━━━━━ INPUT MATERIAL ━━━━━

theorem gives_abs (h : s.op = 7 ∨ s.op = 8) : s.Done flush scalarA A B C := by
  unfold StageW.Done
  by_cases ht : tyFloat s.ty = true
  · rcases h with h | h <;> simp only [compute, StageW.Gives, h, map1_eq, absEl, ht, if_true, Bool.false_eq_true, if_false]
    · exact ⟨rfl, rounds_one s.ty 0 (by decide) s.sat flush ht A FV.abs (fun x r => r = x.abs) (fun a ha => ⟨ha.abs, rfl⟩)⟩
    · exact ⟨rfl, rounds_one s.ty 0 (by decide) s.sat flush ht A FV.neg (fun x r => r = x.neg) (fun a ha => ⟨ha.neg, rfl⟩)⟩
  · rcases h with h | h <;> simp only [compute, StageW.Gives, h, map1_eq, absEl, ht, if_true, Bool.false_eq_true, if_false, intOf_el, Int.natCast_natAbs]
    · exact ⟨rfl, resOf_brings s.ty s.sat (fun n => |intEl s.ty n A|)⟩
    · exact ⟨rfl, resOf_brings s.ty s.sat (fun n => -intEl s.ty n A)⟩

theorem gives_bits (h : s.op = 9 ∨ s.op = 10 ∨ s.op = 11) : s.Done flush scalarA A B C := by
  rcases h with h | h | h <;>
  · unfold StageW.Done
    simp only [compute, StageW.Gives, h]
    exact ⟨rfl, rfl, Res.plain_flags _⟩

theorem gives_shift (h : s.op = 12 ∨ s.op = 13 ∨ s.op = 14) : s.Done flush scalarA A B C := by
  have pw : (0 : Int) < 2 ^ tyWidth s.ty := by positivity
  have pn : 0 < 2 ^ tyWidth s.ty := Nat.pow_pos (by decide)
  have h1 : ∀ z : Int, (((z % 2 ^ tyWidth s.ty).toNat : Nat) : Int) = z % 2 ^ tyWidth s.ty :=
    fun z => Int.toNat_of_nonneg (Int.emod_nonneg _ pw.ne')
  have h2 : ∀ z : Int, (z % 2 ^ tyWidth s.ty).toNat < 2 ^ tyWidth s.ty := by
    intro z
    have h3 := Int.emod_lt_of_pos z pw
    rw [← h1] at h3
    exact_mod_cast h3
  rcases h with h | h | h
  · unfold StageW.Done
    simp only [compute, StageW.Gives, h, map2_eq, shiftEl]
    exact ⟨rfl, resOf_pure s.ty _ (fun n => Nat.mod_lt _ pn)⟩
  · unfold StageW.Done
    simp only [compute, StageW.Gives, h, map2_eq, shiftEl]
    exact ⟨rfl, resOf_pure s.ty _ (fun n => lt_of_le_of_lt (Nat.div_le_self _ _) (el_lt ..))⟩
  · unfold StageW.Done
    simp only [compute, StageW.Gives, h, map2_eq, shiftEl]
    obtain ⟨p1, p2⟩ := resOf_pure s.ty (fun n => ((toSigned (tyWidth s.ty) (el (tyWidth s.ty) n A) / 2 ^ (el (tyWidth s.ty) n B % tyWidth s.ty)) % 2 ^ tyWidth s.ty).toNat) (fun n => h2 _)
    refine ⟨rfl, fun n hn => ?_, p2⟩
    beta_reduce
    rw [p1 n hn, h1, intVal_toSigned _ _ (el_lt ..)]

theorem ones_lt (q : Bool) (w : Nat) : (if q then 2 ^ w - 1 else 0) < 2 ^ w := by
  have := Nat.pow_pos (n := w) (show 0 < 2 by decide)
  split <;> omega

theorem relates_iff (r : Nat) (un lt eq : Bool) : Relates r (un = true) (lt = true) (eq = true) ↔ (match r with
    | 0 => !un && eq
    | 1 => un || !eq
    | 2 => !un && lt
    | 3 => !un && (lt || eq)
    | 4 => !un && !lt && !eq
    | 5 => !un && !lt
    | _ => un) = true := by
  match r with
  | 0 | 1 | 2 | 3 | 4 | 5 => simp [Relates, and_assoc]
  | _ + 6 => simp [Relates]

━━━━━

• [TASK TO COMPLETE]: Reproduce the listing above verbatim, from first line to last.

• [SOLUTION TO THIS PROBLEM]:
theorem gives_abs (h : s.op = 7 ∨ s.op = 8) : s.Done flush scalarA A B C := by
  unfold StageW.Done
  by_cases ht : tyFloat s.ty = true
  · rcases h with h | h <;> simp only [compute, StageW.Gives, h, map1_eq, absEl, ht, if_true, Bool.false_eq_true, if_false]
    · exact ⟨rfl, rounds_one s.ty 0 (by decide) s.sat flush ht A FV.abs (fun x r => r = x.abs) (fun a ha => ⟨ha.abs, rfl⟩)⟩
    · exact ⟨rfl, rounds_one s.ty 0 (by decide) s.sat flush ht A FV.neg (fun x r => r = x.neg) (fun a ha => ⟨ha.neg, rfl⟩)⟩
  · rcases h with h | h <;> simp only [compute, StageW.Gives, h, map1_eq, absEl, ht, if_true, Bool.false_eq_true, if_false, intOf_el, Int.natCast_natAbs]
    · exact ⟨rfl, resOf_brings s.ty s.sat (fun n => |intEl s.ty n A|)⟩
    · exact ⟨rfl, resOf_brings s.ty s.sat (fun n => -intEl s.ty n A)⟩

theorem gives_bits (h : s.op = 9 ∨ s.op = 10 ∨ s.op = 11) : s.Done flush scalarA A B C := by
  rcases h with h | h | h <;>
  · unfold StageW.Done
    simp only [compute, StageW.Gives, h]
    exact ⟨rfl, rfl, Res.plain_flags _⟩

theorem gives_shift (h : s.op = 12 ∨ s.op = 13 ∨ s.op = 14) : s.Done flush scalarA A B C := by
  have pw : (0 : Int) < 2 ^ tyWidth s.ty := by positivity
  have pn : 0 < 2 ^ tyWidth s.ty := Nat.pow_pos (by decide)
  have h1 : ∀ z : Int, (((z % 2 ^ tyWidth s.ty).toNat : Nat) : Int) = z % 2 ^ tyWidth s.ty :=
    fun z => Int.toNat_of_nonneg (Int.emod_nonneg _ pw.ne')
  have h2 : ∀ z : Int, (z % 2 ^ tyWidth s.ty).toNat < 2 ^ tyWidth s.ty := by
    intro z
    have h3 := Int.emod_lt_of_pos z pw
    rw [← h1] at h3
    exact_mod_cast h3
  rcases h with h | h | h
  · unfold StageW.Done
    simp only [compute, StageW.Gives, h, map2_eq, shiftEl]
    exact ⟨rfl, resOf_pure s.ty _ (fun n => Nat.mod_lt _ pn)⟩
  · unfold StageW.Done
    simp only [compute, StageW.Gives, h, map2_eq, shiftEl]
    exact ⟨rfl, resOf_pure s.ty _ (fun n => lt_of_le_of_lt (Nat.div_le_self _ _) (el_lt ..))⟩
  · unfold StageW.Done
    simp only [compute, StageW.Gives, h, map2_eq, shiftEl]
    obtain ⟨p1, p2⟩ := resOf_pure s.ty (fun n => ((toSigned (tyWidth s.ty) (el (tyWidth s.ty) n A) / 2 ^ (el (tyWidth s.ty) n B % tyWidth s.ty)) % 2 ^ tyWidth s.ty).toNat) (fun n => h2 _)
    refine ⟨rfl, fun n hn => ?_, p2⟩
    beta_reduce
    rw [p1 n hn, h1, intVal_toSigned _ _ (el_lt ..)]

theorem ones_lt (q : Bool) (w : Nat) : (if q then 2 ^ w - 1 else 0) < 2 ^ w := by
  have := Nat.pow_pos (n := w) (show 0 < 2 by decide)
  split <;> omega

theorem relates_iff (r : Nat) (un lt eq : Bool) : Relates r (un = true) (lt = true) (eq = true) ↔ (match r with
    | 0 => !un && eq
    | 1 => un || !eq
    | 2 => !un && lt
    | 3 => !un && (lt || eq)
    | 4 => !un && !lt && !eq
    | 5 => !un && !lt
    | _ => un) = true := by
  match r with
  | 0 | 1 | 2 | 3 | 4 | 5 => simp [Relates, and_assoc]
  | _ + 6 => simp [Relates]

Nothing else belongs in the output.